(Saved entries)
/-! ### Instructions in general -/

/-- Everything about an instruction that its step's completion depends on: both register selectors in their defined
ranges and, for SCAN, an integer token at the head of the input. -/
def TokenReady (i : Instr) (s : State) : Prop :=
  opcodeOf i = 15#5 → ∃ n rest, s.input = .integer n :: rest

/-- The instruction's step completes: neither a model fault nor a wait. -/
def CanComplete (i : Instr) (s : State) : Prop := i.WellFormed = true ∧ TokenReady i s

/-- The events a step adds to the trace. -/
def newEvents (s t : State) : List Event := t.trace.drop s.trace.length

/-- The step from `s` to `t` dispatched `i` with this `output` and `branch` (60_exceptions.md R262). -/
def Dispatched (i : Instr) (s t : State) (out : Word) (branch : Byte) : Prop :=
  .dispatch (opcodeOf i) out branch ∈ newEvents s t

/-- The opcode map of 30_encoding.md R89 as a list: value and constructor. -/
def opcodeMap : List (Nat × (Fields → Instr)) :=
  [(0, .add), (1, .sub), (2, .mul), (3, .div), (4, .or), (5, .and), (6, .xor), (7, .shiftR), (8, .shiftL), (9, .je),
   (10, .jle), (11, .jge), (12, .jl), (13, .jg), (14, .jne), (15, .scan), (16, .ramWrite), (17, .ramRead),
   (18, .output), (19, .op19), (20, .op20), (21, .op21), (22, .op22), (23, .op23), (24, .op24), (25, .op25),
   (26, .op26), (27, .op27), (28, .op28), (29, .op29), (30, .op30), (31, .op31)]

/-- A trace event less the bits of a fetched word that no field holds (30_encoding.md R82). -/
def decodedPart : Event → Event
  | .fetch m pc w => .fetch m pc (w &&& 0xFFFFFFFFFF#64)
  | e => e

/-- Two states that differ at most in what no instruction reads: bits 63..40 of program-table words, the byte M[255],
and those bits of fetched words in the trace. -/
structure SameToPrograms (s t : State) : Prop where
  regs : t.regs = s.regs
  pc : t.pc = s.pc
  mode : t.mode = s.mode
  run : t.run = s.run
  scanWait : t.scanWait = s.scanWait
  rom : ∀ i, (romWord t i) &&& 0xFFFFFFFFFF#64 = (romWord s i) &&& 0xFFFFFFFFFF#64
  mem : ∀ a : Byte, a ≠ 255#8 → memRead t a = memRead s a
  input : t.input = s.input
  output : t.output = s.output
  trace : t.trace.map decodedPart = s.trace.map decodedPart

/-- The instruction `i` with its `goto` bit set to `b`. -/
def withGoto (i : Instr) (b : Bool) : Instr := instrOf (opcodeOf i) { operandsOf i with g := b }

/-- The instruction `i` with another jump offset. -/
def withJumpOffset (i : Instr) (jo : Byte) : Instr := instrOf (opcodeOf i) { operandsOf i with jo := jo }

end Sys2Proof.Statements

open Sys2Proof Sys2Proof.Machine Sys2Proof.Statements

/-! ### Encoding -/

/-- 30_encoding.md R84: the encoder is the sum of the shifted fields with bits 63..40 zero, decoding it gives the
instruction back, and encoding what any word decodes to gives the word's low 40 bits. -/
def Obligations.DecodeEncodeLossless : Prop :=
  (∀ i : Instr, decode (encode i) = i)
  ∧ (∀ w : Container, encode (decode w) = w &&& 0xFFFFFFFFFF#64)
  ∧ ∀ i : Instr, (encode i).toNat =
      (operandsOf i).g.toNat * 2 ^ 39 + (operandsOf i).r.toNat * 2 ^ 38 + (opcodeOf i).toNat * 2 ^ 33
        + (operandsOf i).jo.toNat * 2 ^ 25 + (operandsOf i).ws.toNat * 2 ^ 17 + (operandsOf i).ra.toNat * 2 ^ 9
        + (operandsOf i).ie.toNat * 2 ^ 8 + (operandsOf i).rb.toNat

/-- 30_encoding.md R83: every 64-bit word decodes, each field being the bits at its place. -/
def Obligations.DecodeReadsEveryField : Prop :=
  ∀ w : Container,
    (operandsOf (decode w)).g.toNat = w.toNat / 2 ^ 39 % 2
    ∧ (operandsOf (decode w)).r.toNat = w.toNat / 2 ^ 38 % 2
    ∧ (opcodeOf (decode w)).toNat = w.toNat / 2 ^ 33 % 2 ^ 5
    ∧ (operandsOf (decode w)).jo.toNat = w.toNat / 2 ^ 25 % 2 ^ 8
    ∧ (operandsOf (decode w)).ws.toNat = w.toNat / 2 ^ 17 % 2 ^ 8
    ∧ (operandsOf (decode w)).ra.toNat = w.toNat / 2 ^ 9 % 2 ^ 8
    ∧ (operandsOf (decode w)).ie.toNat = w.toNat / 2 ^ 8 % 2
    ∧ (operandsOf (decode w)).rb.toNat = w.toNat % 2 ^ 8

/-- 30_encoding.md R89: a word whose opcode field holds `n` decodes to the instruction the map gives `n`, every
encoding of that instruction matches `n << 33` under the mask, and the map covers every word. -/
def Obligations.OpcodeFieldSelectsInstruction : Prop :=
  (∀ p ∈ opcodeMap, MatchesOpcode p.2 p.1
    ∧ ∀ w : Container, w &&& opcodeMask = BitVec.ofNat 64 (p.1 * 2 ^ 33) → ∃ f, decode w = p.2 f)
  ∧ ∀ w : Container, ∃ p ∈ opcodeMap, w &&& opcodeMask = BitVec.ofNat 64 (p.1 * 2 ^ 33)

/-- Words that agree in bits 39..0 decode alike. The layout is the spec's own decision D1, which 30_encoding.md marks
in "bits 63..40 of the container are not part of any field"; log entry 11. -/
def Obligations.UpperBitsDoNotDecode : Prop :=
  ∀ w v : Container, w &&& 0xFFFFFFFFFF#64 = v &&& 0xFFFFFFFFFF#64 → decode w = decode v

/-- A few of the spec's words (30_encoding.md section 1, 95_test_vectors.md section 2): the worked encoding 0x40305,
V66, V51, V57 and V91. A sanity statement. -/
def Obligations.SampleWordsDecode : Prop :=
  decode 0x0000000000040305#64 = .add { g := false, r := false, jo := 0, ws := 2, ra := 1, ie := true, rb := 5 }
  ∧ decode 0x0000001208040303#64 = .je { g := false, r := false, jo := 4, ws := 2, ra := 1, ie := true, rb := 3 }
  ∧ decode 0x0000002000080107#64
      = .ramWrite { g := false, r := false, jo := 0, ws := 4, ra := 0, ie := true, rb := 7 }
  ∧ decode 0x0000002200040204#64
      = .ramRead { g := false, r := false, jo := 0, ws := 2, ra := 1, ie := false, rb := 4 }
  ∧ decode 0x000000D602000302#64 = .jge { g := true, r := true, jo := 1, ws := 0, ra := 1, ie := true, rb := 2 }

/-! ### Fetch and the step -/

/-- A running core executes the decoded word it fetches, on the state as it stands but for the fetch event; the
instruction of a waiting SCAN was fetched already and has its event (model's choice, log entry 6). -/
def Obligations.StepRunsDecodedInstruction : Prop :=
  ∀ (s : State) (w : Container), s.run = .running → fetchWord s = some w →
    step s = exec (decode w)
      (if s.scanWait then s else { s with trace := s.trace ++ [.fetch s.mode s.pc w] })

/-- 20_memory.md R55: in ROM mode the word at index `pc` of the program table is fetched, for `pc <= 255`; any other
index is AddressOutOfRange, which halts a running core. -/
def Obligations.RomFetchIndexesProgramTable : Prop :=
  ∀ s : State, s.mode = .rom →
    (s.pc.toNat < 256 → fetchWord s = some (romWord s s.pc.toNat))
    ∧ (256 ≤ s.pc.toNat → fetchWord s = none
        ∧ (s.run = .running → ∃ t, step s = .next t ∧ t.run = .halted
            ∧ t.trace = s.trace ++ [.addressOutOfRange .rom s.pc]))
...
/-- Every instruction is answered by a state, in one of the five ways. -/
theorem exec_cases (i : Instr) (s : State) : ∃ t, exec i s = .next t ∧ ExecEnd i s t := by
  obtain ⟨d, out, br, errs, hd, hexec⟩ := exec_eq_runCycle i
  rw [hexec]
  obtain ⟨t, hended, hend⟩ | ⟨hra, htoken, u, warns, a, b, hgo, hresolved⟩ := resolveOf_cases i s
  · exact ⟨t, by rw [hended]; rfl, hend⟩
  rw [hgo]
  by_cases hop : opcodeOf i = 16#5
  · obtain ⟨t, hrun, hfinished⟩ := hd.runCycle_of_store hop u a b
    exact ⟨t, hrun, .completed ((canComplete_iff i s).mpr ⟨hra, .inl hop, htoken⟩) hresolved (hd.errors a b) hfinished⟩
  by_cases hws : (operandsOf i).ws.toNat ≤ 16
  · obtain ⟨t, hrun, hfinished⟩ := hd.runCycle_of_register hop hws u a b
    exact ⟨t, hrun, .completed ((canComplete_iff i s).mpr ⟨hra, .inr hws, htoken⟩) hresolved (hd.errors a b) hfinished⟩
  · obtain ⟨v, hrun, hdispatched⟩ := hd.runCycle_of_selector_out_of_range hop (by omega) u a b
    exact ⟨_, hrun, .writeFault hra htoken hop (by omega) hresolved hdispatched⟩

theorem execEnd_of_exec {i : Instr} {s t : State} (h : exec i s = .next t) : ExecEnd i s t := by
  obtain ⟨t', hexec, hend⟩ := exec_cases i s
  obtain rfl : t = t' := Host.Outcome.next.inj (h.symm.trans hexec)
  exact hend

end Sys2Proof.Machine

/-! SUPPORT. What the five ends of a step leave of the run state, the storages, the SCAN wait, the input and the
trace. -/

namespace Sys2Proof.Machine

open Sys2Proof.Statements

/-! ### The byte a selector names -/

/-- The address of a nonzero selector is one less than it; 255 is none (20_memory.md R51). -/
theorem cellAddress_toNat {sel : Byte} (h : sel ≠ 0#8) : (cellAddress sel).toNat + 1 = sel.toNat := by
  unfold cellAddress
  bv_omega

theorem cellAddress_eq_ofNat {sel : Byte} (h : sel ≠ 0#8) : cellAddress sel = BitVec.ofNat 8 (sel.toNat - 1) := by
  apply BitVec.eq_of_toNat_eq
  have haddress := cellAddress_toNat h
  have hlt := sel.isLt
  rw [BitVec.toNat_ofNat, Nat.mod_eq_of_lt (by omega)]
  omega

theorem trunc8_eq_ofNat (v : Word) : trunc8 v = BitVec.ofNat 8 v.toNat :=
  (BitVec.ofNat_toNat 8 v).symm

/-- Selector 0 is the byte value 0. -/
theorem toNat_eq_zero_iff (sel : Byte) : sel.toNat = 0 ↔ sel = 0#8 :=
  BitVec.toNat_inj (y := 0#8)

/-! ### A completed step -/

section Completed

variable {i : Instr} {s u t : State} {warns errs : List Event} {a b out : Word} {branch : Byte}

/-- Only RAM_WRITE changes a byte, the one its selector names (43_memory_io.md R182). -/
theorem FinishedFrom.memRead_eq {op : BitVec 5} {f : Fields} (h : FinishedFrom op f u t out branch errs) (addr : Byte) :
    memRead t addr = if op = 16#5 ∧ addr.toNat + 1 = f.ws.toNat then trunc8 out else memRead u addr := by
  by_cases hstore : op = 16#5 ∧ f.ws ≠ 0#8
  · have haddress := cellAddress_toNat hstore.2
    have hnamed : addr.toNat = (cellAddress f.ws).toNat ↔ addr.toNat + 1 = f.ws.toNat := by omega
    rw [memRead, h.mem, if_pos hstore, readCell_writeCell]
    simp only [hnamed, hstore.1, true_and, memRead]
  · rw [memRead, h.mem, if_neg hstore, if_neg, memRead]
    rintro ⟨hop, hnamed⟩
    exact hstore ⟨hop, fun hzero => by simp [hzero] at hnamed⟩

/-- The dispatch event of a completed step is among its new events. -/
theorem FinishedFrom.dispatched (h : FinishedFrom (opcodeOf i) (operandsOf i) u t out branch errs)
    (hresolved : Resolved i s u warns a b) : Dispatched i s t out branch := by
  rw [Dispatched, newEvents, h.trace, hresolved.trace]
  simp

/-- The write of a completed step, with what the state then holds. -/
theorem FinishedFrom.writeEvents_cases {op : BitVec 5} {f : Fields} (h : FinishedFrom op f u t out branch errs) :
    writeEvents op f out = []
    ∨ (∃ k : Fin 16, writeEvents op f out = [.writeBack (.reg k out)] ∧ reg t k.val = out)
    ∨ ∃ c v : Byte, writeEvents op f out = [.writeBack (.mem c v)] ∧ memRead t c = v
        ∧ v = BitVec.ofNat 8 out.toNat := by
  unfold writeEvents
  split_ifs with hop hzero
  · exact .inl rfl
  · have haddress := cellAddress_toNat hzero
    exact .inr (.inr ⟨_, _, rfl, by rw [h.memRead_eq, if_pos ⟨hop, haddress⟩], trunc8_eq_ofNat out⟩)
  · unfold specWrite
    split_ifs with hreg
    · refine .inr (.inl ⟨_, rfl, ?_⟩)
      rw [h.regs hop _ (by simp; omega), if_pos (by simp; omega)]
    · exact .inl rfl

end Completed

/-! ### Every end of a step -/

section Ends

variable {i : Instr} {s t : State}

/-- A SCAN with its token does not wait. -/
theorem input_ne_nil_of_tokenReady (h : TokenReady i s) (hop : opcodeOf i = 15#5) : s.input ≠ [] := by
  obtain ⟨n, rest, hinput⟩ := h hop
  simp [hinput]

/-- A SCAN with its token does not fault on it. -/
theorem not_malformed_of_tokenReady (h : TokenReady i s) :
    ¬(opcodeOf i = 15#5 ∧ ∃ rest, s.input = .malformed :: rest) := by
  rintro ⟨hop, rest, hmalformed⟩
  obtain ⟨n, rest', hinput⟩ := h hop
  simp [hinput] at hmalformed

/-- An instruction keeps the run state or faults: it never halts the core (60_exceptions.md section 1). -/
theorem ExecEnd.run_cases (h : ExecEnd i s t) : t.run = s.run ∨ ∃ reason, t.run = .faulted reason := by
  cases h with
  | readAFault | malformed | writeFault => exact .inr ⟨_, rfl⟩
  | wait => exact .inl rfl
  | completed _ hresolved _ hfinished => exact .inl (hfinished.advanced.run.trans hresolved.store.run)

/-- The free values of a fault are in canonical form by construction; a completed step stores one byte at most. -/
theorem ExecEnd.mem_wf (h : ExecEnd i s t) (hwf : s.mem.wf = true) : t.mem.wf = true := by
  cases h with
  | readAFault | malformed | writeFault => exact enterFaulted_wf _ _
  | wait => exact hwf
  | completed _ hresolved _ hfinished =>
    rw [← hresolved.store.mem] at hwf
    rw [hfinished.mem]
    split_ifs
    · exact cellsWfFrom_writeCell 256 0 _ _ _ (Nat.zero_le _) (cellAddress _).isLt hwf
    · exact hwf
==
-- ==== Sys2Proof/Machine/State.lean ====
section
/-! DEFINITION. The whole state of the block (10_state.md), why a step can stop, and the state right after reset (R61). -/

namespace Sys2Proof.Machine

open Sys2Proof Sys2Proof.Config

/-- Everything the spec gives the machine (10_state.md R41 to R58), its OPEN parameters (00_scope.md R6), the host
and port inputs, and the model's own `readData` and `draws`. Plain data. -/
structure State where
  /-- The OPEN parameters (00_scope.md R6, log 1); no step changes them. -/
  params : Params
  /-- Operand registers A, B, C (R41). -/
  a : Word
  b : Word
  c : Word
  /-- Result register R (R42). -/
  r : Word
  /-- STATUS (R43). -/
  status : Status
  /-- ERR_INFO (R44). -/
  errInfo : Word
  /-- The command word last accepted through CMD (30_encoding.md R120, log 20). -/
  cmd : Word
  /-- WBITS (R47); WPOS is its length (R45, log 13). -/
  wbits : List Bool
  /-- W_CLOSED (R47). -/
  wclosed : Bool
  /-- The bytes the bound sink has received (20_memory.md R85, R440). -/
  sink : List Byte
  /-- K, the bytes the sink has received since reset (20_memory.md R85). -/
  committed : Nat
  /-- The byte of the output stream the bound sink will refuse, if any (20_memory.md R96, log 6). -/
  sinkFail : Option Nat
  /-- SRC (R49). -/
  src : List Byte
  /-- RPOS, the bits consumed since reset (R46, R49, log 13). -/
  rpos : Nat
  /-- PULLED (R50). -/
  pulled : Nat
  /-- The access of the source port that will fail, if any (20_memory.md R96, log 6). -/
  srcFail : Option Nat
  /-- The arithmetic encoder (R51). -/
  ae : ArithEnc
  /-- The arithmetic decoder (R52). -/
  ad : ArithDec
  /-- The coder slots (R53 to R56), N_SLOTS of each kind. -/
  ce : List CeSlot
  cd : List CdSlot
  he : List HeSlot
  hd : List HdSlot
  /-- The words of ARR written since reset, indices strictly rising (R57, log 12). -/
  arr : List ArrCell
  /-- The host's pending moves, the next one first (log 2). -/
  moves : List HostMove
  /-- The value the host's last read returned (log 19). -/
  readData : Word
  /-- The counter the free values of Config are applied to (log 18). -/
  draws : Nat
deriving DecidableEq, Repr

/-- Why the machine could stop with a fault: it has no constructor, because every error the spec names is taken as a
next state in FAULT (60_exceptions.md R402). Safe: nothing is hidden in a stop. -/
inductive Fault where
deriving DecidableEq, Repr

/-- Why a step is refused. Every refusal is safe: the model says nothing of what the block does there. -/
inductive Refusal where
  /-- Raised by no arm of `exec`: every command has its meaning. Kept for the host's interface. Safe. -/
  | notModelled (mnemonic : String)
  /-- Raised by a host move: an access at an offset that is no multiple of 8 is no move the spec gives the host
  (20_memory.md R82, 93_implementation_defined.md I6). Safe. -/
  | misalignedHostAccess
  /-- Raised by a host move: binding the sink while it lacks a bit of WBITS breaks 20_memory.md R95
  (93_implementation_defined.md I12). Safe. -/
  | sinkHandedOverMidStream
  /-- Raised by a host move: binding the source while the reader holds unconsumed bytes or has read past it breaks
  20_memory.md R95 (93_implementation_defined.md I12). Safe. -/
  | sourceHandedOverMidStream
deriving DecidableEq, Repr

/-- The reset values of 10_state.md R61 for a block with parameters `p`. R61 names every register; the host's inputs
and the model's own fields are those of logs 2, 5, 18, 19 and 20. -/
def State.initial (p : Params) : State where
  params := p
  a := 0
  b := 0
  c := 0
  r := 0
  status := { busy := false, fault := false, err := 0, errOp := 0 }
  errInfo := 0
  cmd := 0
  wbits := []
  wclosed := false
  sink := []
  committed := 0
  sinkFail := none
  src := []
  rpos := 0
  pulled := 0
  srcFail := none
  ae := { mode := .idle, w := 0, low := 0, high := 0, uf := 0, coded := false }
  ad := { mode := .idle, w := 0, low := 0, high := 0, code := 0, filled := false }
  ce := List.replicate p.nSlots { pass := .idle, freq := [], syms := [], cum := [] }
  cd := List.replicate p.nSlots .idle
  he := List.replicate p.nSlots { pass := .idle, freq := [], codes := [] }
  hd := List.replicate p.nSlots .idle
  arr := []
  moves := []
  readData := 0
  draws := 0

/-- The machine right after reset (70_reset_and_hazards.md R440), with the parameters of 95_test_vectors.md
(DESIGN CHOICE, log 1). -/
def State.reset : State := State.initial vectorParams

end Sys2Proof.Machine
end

- **Exercise brief**: There is a run of lines above from the one with "params := p" to the one with "(DESIGN CHOICE, log 1). -/"; print exactly that run, both ends included, and nothing else.

- **Answer to this task**:
  params := p
  a := 0
  b := 0
  c := 0
  r := 0
  status := { busy := false, fault := false, err := 0, errOp := 0 }
  errInfo := 0
  cmd := 0
  wbits := []
  wclosed := false
  sink := []
  committed := 0
  sinkFail := none
  src := []
  rpos := 0
  pulled := 0
  srcFail := none
  ae := { mode := .idle, w := 0, low := 0, high := 0, uf := 0, coded := false }
  ad := { mode := .idle, w := 0, low := 0, high := 0, code := 0, filled := false }
  ce := List.replicate p.nSlots { pass := .idle, freq := [], syms := [], cum := [] }
  cd := List.replicate p.nSlots .idle
  he := List.replicate p.nSlots { pass := .idle, freq := [], codes := [] }
  hd := List.replicate p.nSlots .idle
  arr := []
  moves := []
  readData := 0
  draws := 0

/-- The machine right after reset (70_reset_and_hazards.md R440), with the parameters of 95_test_vectors.md
(DESIGN CHOICE, log 1). -/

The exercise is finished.